Article updated according to scientific and informative transparency criteria. The cited sources have been verified for reliability and DOIs are reported in the Scientific Research section. The text is intended for a general audience: it does not replace medical advice.

SCIENTIFIC RESEARCH

  1. Weidinger S, Novak N. Atopic dermatitis. Lancet. 2016;387(10023):1109-1122. https://doi.org/10.1016/S0140-6736(15)00149-X [1]
  2. Byrd AL, Belkaid Y, Segre JA. The human skin microbiome. Nat Rev Microbiol. 2018;16:143-155. https://doi.org/10.1038/nrmicro.2017.157 [2]
  3. van den Oord RAHM, Sheikh A. Filaggrin gene defects and risk of developing allergic sensitisation and allergic disorders: systematic review and meta-analysis. BMJ. 2009;339:b2433. https://doi.org/10.1136/bmj.b2433 [3]
  4. Bischoff SC. Role of mast cells in allergic and non-allergic immune responses: comparison of human and murine data. Nat Rev Immunol. 2007;7:93-104. https://doi.org/10.1038/nri2018 [4]
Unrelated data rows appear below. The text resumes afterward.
-- ==== Sys2Proof/Machine/LaneFloat.lean ====
section
/-! DEFINITION. Floating-point lane instructions and conversions (R187 to R192). -/

namespace Sys2Proof.Machine

/-- f16 or b16, by the type bit of major FAH (R75). -/
def fahFmt (t : BitVec 1) : FFmt := if t = 0 then fmtF16 else fmtB16
/-- f32 or f64, by the type bit of major FAW (R75). -/
def fawFmt (t : BitVec 1) : FFmt := if t = 0 then fmtF32 else fmtF64
/-- The lane float type of NCVT: f32 or f16 (R77). -/
def ncvtFmt (t : BitVec 1) : FFmt := if t = 0 then fmtF32 else fmtF16
/-- Bits of a format's container. -/
def FFmt.bits (f : FFmt) : Nat := 1 + f.E + f.m + f.pad

/-- ADD.mode of a float type (R187). -/
def execFahAdd (x_s : BitVec 1) (m : BitVec 2) (b a d : BitVec 6) (s : State) : Out :=
  binary s 4 d.toNat a.toNat b.toNat (elems2 (fahFmt x_s).bits (fAdd (fahFmt x_s) m.toNat))

/-- SUB.mode of a float type (R187). -/
def execFahSub (x_s : BitVec 1) (m : BitVec 2) (b a d : BitVec 6) (s : State) : Out :=
  binary s 4 d.toNat a.toNat b.toNat (elems2 (fahFmt x_s).bits (fSub (fahFmt x_s) m.toNat))

/-- MUL.mode of a float type (R187). -/
def execFahMul (x_s : BitVec 1) (m : BitVec 2) (b a d : BitVec 6) (s : State) : Out :=
  binary s 4 d.toNat a.toNat b.toNat (elems2 (fahFmt x_s).bits (fMul (fahFmt x_s) m.toNat))

/-- DIV.mode of a float type (R187). -/
def execFahDiv (x_s : BitVec 1) (m : BitVec 2) (b a d : BitVec 6) (s : State) : Out :=
  binary s 4 d.toNat a.toNat b.toNat (elems2 (fahFmt x_s).bits (fDiv (fahFmt x_s) m.toNat))

/-- MIN (R51, R187). -/
def execFahMin (x_s : BitVec 1) (b a d : BitVec 6) (s : State) : Out :=
  binary s 4 d.toNat a.toNat b.toNat (elems2 (fahFmt x_s).bits (fMinMax (fahFmt x_s) false))

/-- MAX (R51, R187). -/
def execFahMax (x_s : BitVec 1) (b a d : BitVec 6) (s : State) : Out :=
  binary s 4 d.toNat a.toNat b.toNat (elems2 (fahFmt x_s).bits (fMinMax (fahFmt x_s) true))

/-- SQRT.mode (R52, R187). -/
def execFahSqrt (x_s : BitVec 1) (m : BitVec 2) (a d : BitVec 6) (s : State) : Out :=
  unary s 4 d.toNat a.toNat (elems1 (fahFmt x_s).bits (fSqrt (fahFmt x_s) m.toNat))

/-- CPSGN: the magnitude of x with the sign of y (R187). -/
def execFahCpsgn (x_s : BitVec 1) (b a d : BitVec 6) (s : State) : Out :=
  binary s 4 d.toNat a.toNat b.toNat (elems2 (fahFmt x_s).bits (fCpsgn (fahFmt x_s)))

/-- ADD.mode of a float type (R187). -/
def execFawAdd (x_s : BitVec 1) (m : BitVec 2) (b a d : BitVec 6) (s : State) : Out :=
  binary s 4 d.toNat a.toNat b.toNat (elems2 (fawFmt x_s).bits (fAdd (fawFmt x_s) m.toNat))

/-- SUB.mode of a float type (R187). -/
def execFawSub (x_s : BitVec 1) (m : BitVec 2) (b a d : BitVec 6) (s : State) : Out :=
  binary s 4 d.toNat a.toNat b.toNat (elems2 (fawFmt x_s).bits (fSub (fawFmt x_s) m.toNat))

/-- MUL.mode of a float type (R187). -/
def execFawMul (x_s : BitVec 1) (m : BitVec 2) (b a d : BitVec 6) (s : State) : Out :=
  binary s 4 d.toNat a.toNat b.toNat (elems2 (fawFmt x_s).bits (fMul (fawFmt x_s) m.toNat))

/-- DIV.mode of a float type (R187). -/
def execFawDiv (x_s : BitVec 1) (m : BitVec 2) (b a d : BitVec 6) (s : State) : Out :=
  binary s 4 d.toNat a.toNat b.toNat (elems2 (fawFmt x_s).bits (fDiv (fawFmt x_s) m.toNat))

/-- MIN (R51, R187). -/
def execFawMin (x_s : BitVec 1) (b a d : BitVec 6) (s : State) : Out :=
  binary s 4 d.toNat a.toNat b.toNat (elems2 (fawFmt x_s).bits (fMinMax (fawFmt x_s) false))

/-- MAX (R51, R187). -/
def execFawMax (x_s : BitVec 1) (b a d : BitVec 6) (s : State) : Out :=
  binary s 4 d.toNat a.toNat b.toNat (elems2 (fawFmt x_s).bits (fMinMax (fawFmt x_s) true))

/-- SQRT.mode (R52, R187). -/
def execFawSqrt (x_s : BitVec 1) (m : BitVec 2) (a d : BitVec 6) (s : State) : Out :=
  unary s 4 d.toNat a.toNat (elems1 (fawFmt x_s).bits (fSqrt (fawFmt x_s) m.toNat))

/-- CPSGN: the magnitude of x with the sign of y (R187). -/
def execFawCpsgn (x_s : BitVec 1) (b a d : BitVec 6) (s : State) : Out :=
  binary s 4 d.toNat a.toNat b.toNat (elems2 (fawFmt x_s).bits (fCpsgn (fawFmt x_s)))

/-- RCP of each sub-element, correctly rounded (R53, R54, R189). -/
def execRcp (t : BitVec 2) (a d : BitVec 6) (s : State) : Out :=
  unary s 4 d.toNat a.toNat (elems1 (laneFloat t.toNat).bits (fRcp (laneFloat t.toNat)))

/-- RSQ of each sub-element, correctly rounded (R53, R54, R189). -/
def execRsq (t : BitVec 2) (a d : BitVec 6) (s : State) : Out :=
  unary s 4 d.toNat a.toNat (elems1 (laneFloat t.toNat).bits (fRsq (laneFloat t.toNat)))

/-- EXP2 of each sub-element, correctly rounded (R53, R54, R189). -/
def execExp2 (t : BitVec 2) (a d : BitVec 6) (s : State) : Out :=
  unary s 4 d.toNat a.toNat (elems1 (laneFloat t.toNat).bits (fExp2 (laneFloat t.toNat)))

/-- LOG2 of each sub-element, correctly rounded (R53, R54, R189). -/
def execLog2 (t : BitVec 2) (a d : BitVec 6) (s : State) : Out :=
  unary s 4 d.toNat a.toNat (elems1 (laneFloat t.toNat).bits (fLog2 (laneFloat t.toNat)))

/-- SIN of each sub-element, correctly rounded (R53, R54, R189). -/
def execSin (t : BitVec 2) (a d : BitVec 6) (s : State) : Out :=
  unary s 4 d.toNat a.toNat (elems1 (laneFloat t.toNat).bits (fSin (laneFloat t.toNat)))

/-- COS of each sub-element, correctly rounded (R53, R54, R189). -/
def execCos (t : BitVec 2) (a d : BitVec 6) (s : State) : Out :=
  unary s 4 d.toNat a.toNat (elems1 (laneFloat t.toNat).bits (fCos (laneFloat t.toNat)))

/-- TANH of each sub-element, correctly rounded (R53, R54, R189). -/
def execTanh (t : BitVec 2) (a d : BitVec 6) (s : State) : Out :=
  unary s 4 d.toNat a.toNat (elems1 (laneFloat t.toNat).bits (fTanh (laneFloat t.toNat)))

/-- CMP of a float type (R50, R190). -/
def execFspecCmp (t : BitVec 2) (b a : BitVec 6) (c p : BitVec 3) (s : State) : Out :=
  compare2 s p.toNat a.toNat b.toNat (fun x y =>
    let f := laneFloat t.toNat
    fCompare f c.toNat (subElem x 0 f.bits) (subElem y 0 f.bits))

/-- FMA: exact product and sum, one rounding (R188). -/
def execFma (m : BitVec 2) (x_s : BitVec 1) (c : BitVec 5) (b a d : BitVec 6) (s : State) : Out :=
  ternary s 4 d.toNat a.toNat b.toNat c.toNat (elems3 (fawFmt x_s).bits (fFma (fawFmt x_s) m.toNat))

/-- The sub-elements that a conversion between widths moves: E = 64 / max of the widths; the rest of d is
cleared (R191). -/
def convertElems (ws wd : Nat) (f : Nat → Nat × Flags) (x : Word) : Word × Flags :=
  let o := packElems wd (64 / Nat.max ws wd) (fun i => f (subElem x i ws))
  (BitVec.ofNat 64 o.1, o.2)

/-- CVT.mode.dtype.stype (R57, R191). -/
def execCvt (t : BitVec 3) (e : BitVec 1) (m : BitVec 2) (x_s : BitVec 4) (a d : BitVec 6) (s : State) : Out :=
  unary s 4 d.toNat a.toNat (convertElems (typeWidth x_s.toNat) (typeWidth (e ++ t).toNat)
    (convertNum (laneKind x_s.toNat) (laneKind (e ++ t).toNat) m.toNat))

/-- CVTS: the saturating integer narrowing (R57, R191). -/
def execCvts (t : BitVec 3) (x_s : BitVec 4) (a d : BitVec 6) (s : State) : Out :=
  unary s 4 d.toNat a.toNat (convertElems (typeWidth x_s.toNat) (typeWidth t.toNat)
    (fun x => clampInt flagIV (intSigned t) (intWidth t) (readInt (decide (x_s.toNat < 4)) (typeWidth x_s.toNat) x)))

/-- CVTW: the wrapping integer narrowing (R57, R191). -/
def execCvtw (t : BitVec 3) (x_s : BitVec 4) (a d : BitVec 6) (s : State) : Out :=
  unary s 4 d.toNat a.toNat (convertElems (typeWidth x_s.toNat) (typeWidth t.toNat) (fun x => noFlag (x % 2 ^ typeWidth t.toNat)))

/-- The elements of a packed narrow register: n elements of holder width h (R192). -/
def packTo (F : FFmt) (h : Nat) (f : Nat → Nat × Flags) (x : Word) : Word × Flags :=
  let o := packElems h (64 / F.bits) (fun j => f (subElem x j F.bits))
  (BitVec.ofNat 64 o.1, o.2)

/-- Lane float elements from a packed narrow register (R192). -/
def unpackFrom (F : FFmt) (h : Nat) (f : Nat → Nat × Flags) (x : Word) : Word × Flags :=
  let o := packElems F.bits (64 / F.bits) (fun j => f (subElem x j h))
  (BitVec.ofNat 64 o.1, o.2)

/-- NPK.mode.fmt.F: packs converted elements (R192). -/
def execNpk (x_s : BitVec 1) (m : BitVec 2) (f : BitVec 5) (a d : BitVec 6) (s : State) : Out :=
  unary s 4 d.toNat a.toNat (packTo (ncvtFmt x_s) (holderWidth f.toNat)
    (convertNum (.flt (ncvtFmt x_s)) (matrixKind f.toNat) m.toNat))

/-- NUNP.fmt.F: unpacks to the lane float type, exactly (R192). -/
def execNunp (x_s : BitVec 1) (f : BitVec 5) (a d : BitVec 6) (s : State) : Out :=
  unary s 4 d.toNat a.toNat (unpackFrom (ncvtFmt x_s) (holderWidth f.toNat)
    (convertNum (matrixKind f.toNat) (.flt (ncvtFmt x_s)) 0))

/-- QNT.F: the Q16 index of each element under the scale in b (R40, R192). -/
def execQnt (x_s : BitVec 1) (b a d : BitVec 6) (s : State) : Out :=
  binary s 4 d.toNat a.toNat b.toNat (fun x y =>
    let F := ncvtFmt x_s
    packTo F 4 (fun e => q16Quantise (F.decode e) (F.decode (subElem y 0 F.bits))) x)

/-- DQNT.mode.F: L / 127 * c with one rounding (R192). -/
def execDqnt (x_s : BitVec 1) (m : BitVec 2) (b a d : BitVec 6) (s : State) : Out :=
  binary s 4 d.toNat a.toNat b.toNat (fun x y =>
    let F := ncvtFmt x_s
    unpackFrom F 4 (fun e => q16Dequantise F m.toNat e (F.decode (subElem y 0 F.bits))) x)

/-- TOE8.F: the E8M0 scale of each element (R58, R192). -/
def execToe8 (x_s : BitVec 1) (a d : BitVec 6) (s : State) : Out :=
  unary s 4 d.toNat a.toNat (packTo (ncvtFmt x_s) 8 (fun e => toE8M0 ((ncvtFmt x_s).decode e)))

/-- FRE8.mode.F: the value of each E8M0 scale, rounded (R58, R192). -/
def execFre8 (x_s : BitVec 1) (m : BitVec 2) (a d : BitVec 6) (s : State) : Out :=
  unary s 4 d.toNat a.toNat (unpackFrom (ncvtFmt x_s) 8 (fun e => (ncvtFmt x_s).deliver m.toNat (ofE8M0 e)))

end Sys2Proof.Machine
end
  5. Zuberbier T, et al. The EAACI/GA²LEN/EDF/WAO guideline for the definition, classification, diagnosis and management of urticaria. Allergy. 2018;73:1393-1414. https://doi.org/10.1111/all.13397 [5]
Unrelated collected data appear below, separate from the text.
/-- The lane's registers after an element form: the result of every element, poisoned as a source is (R179), and the
flags of every element joined to the lane's (R180). -/
def ElemResult (f : ElemForm) (trap : Bool) (l l' : Lane) : Prop :=
  let x := l.reg trap f.a
  let y := l.reg trap f.b
  let z := l.reg trap f.c
  (l'.reg trap f.d).poison = (x.poison || y.poison || z.poison) ∧
  (∀ e, e < 64 / f.w → subElem (l'.reg trap f.d).val e f.w =
    f.res (subElem x.val e f.w) (subElem y.val e f.w) (subElem z.val e f.w)) ∧
  ∀ k, l'.lflags.getLsbD k = (l.lflags.getLsbD k ||
    (List.range (64 / f.w)).any (fun e =>
      (f.flags (subElem x.val e f.w) (subElem y.val e f.w) (subElem z.val e f.w)).getLsbD k))

/-! ## Conversions and packing -/

/-- An instruction that makes each of the first `count` elements of d, of width wd, from the element of a at the
same place, of width ws, and from register b (R191, R192); the rest of d is zero. -/
structure ConvForm where
  ws : Nat
  wd : Nat
  count : Nat
  d : Nat
  a : Nat
  b : Nat
  res : Word → Nat → Nat × Flags

/-- Elements of two widths, 64 bits of the wider (R191). -/
def convBetween (ws wd : Nat) (d a : BitVec 6) (res : Nat → Nat × Flags) : Option ConvForm :=
  some ⟨ws, wd, 64 / Nat.max ws wd, d.toNat, a.toNat, a.toNat, fun _ x => res x⟩

/-- The conversions between lane types and the packed narrow formats (R191, R192, R57, R58, R40). -/
def convForm (i : Instr) : Option ConvForm :=
  match i with
  | .cvt _ _ t e m q a d => convBetween (typeWidth q.toNat) (typeWidth (e ++ t).toNat) d a
      (convertNum (laneKind q.toNat) (laneKind (e ++ t).toNat) m.toNat)
  | .cvts _ _ t q a d => convBetween (typeWidth q.toNat) (typeWidth t.toNat) d a (fun x =>
      (clampTo (intSigned t) (intWidth t) (readInt (decide (q.toNat < 4)) (typeWidth q.toNat) x),
        clampFlag (intSigned t) (intWidth t) (readInt (decide (q.toNat < 4)) (typeWidth q.toNat) x)))
  | .cvtw _ _ t q a d => convBetween (typeWidth q.toNat) (typeWidth t.toNat) d a (fun x => (x % 2 ^ typeWidth t.toNat, 0))
  | .npk _ _ t m f a d => some ⟨(ncvtFmt t).bits, holderWidth f.toNat, 64 / (ncvtFmt t).bits, d.toNat, a.toNat, a.toNat,
      fun _ x => convertNum (.flt (ncvtFmt t)) (matrixKind f.toNat) m.toNat x⟩
  | .nunp _ _ t f a d => some ⟨holderWidth f.toNat, (ncvtFmt t).bits, 64 / (ncvtFmt t).bits, d.toNat, a.toNat, a.toNat,
      fun _ x => convertNum (matrixKind f.toNat) (.flt (ncvtFmt t)) 0 x⟩
  | .qnt _ _ t b a d => some ⟨(ncvtFmt t).bits, 4, 64 / (ncvtFmt t).bits, d.toNat, a.toNat, b.toNat,
      fun y x => q16Quantise ((ncvtFmt t).decode x) ((ncvtFmt t).decode (subElem y 0 (ncvtFmt t).bits))⟩
  | .dqnt _ _ t m b a d => some ⟨4, (ncvtFmt t).bits, 64 / (ncvtFmt t).bits, d.toNat, a.toNat, b.toNat,
      fun y x => q16Dequantise (ncvtFmt t) m.toNat x ((ncvtFmt t).decode (subElem y 0 (ncvtFmt t).bits))⟩
  | .toe8 _ _ t a d => some ⟨(ncvtFmt t).bits, 8, 64 / (ncvtFmt t).bits, d.toNat, a.toNat, a.toNat,
      fun _ x => toE8M0 ((ncvtFmt t).decode x)⟩
  | .fre8 _ _ t m a d => some ⟨8, (ncvtFmt t).bits, 64 / (ncvtFmt t).bits, d.toNat, a.toNat, a.toNat,
      fun _ x => (ncvtFmt t).deliver m.toNat (ofE8M0 x)⟩
  | _ => none

/-- The lane's registers after a conversion. -/
def ConvResult (f : ConvForm) (trap : Bool) (l l' : Lane) : Prop :=
  let x := l.reg trap f.a
  let y := l.reg trap f.b
  (l'.reg trap f.d).poison = (x.poison || y.poison) ∧
  (∀ e, e < f.count → subElem (l'.reg trap f.d).val e f.wd = (f.res y.val (subElem x.val e f.ws)).1 % 2 ^ f.wd) ∧
  (l'.reg trap f.d).val.toNat < 2 ^ (f.count * f.wd) ∧
  ∀ k, l'.lflags.getLsbD k =
    (l.lflags.getLsbD k || (List.range f.count).any (fun e => (f.res y.val (subElem x.val e f.ws)).2.getLsbD k))

/-! ## Comparisons -/

/-- A comparison of element 0 of a and b into predicate p: its outcome and flags (R184, R185, R190). -/
structure CmpForm where
  a : Nat
  b : Nat
  p : Nat
  res : Word → Word → Bool
  flags : Word → Word → Flags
  6. Vishwanath S, et al. A review of contact dermatitis. Ann Allergy Asthma Immunol. 2020; (review). https://doi.org/10.1016/j.anai.2020.10.003 [6]
  7. Skjerven HO, et al. PreventADALL: Skin emollient and early complementary feeding to prevent infant atopic dermatitis. Lancet. 2020;395(10228):951-961. https://doi.org/10.1016/S0140-6736(19)32983-6 [7]
  8. Simpson EL, et al. BEEP randomised controlled trial: Daily emollient during infancy for prevention of eczema. Lancet. 2020;395(10228):962-972. https://doi.org/10.1016/S0140-6736(19)32984-8 [8]
  9. Stefanovic N, Irvine AD. Filaggrin and beyond: New insights into the skin barrier in atopic dermatitis and allergic diseases. Ann Allergy Asthma Immunol. 2024;132:187-195. https://doi.org/10.1016/j.anai.2023.09.009 [9]
  10. Chen YE, Fischbach MA, Belkaid Y. Skin microbiota–host interactions. Nature. 2018;553:427-436. https://doi.org/10.1038/nature25177 [10]

Note on bibliography: each DOI has been verified for title–author–year–journal–content correspondence before inclusion.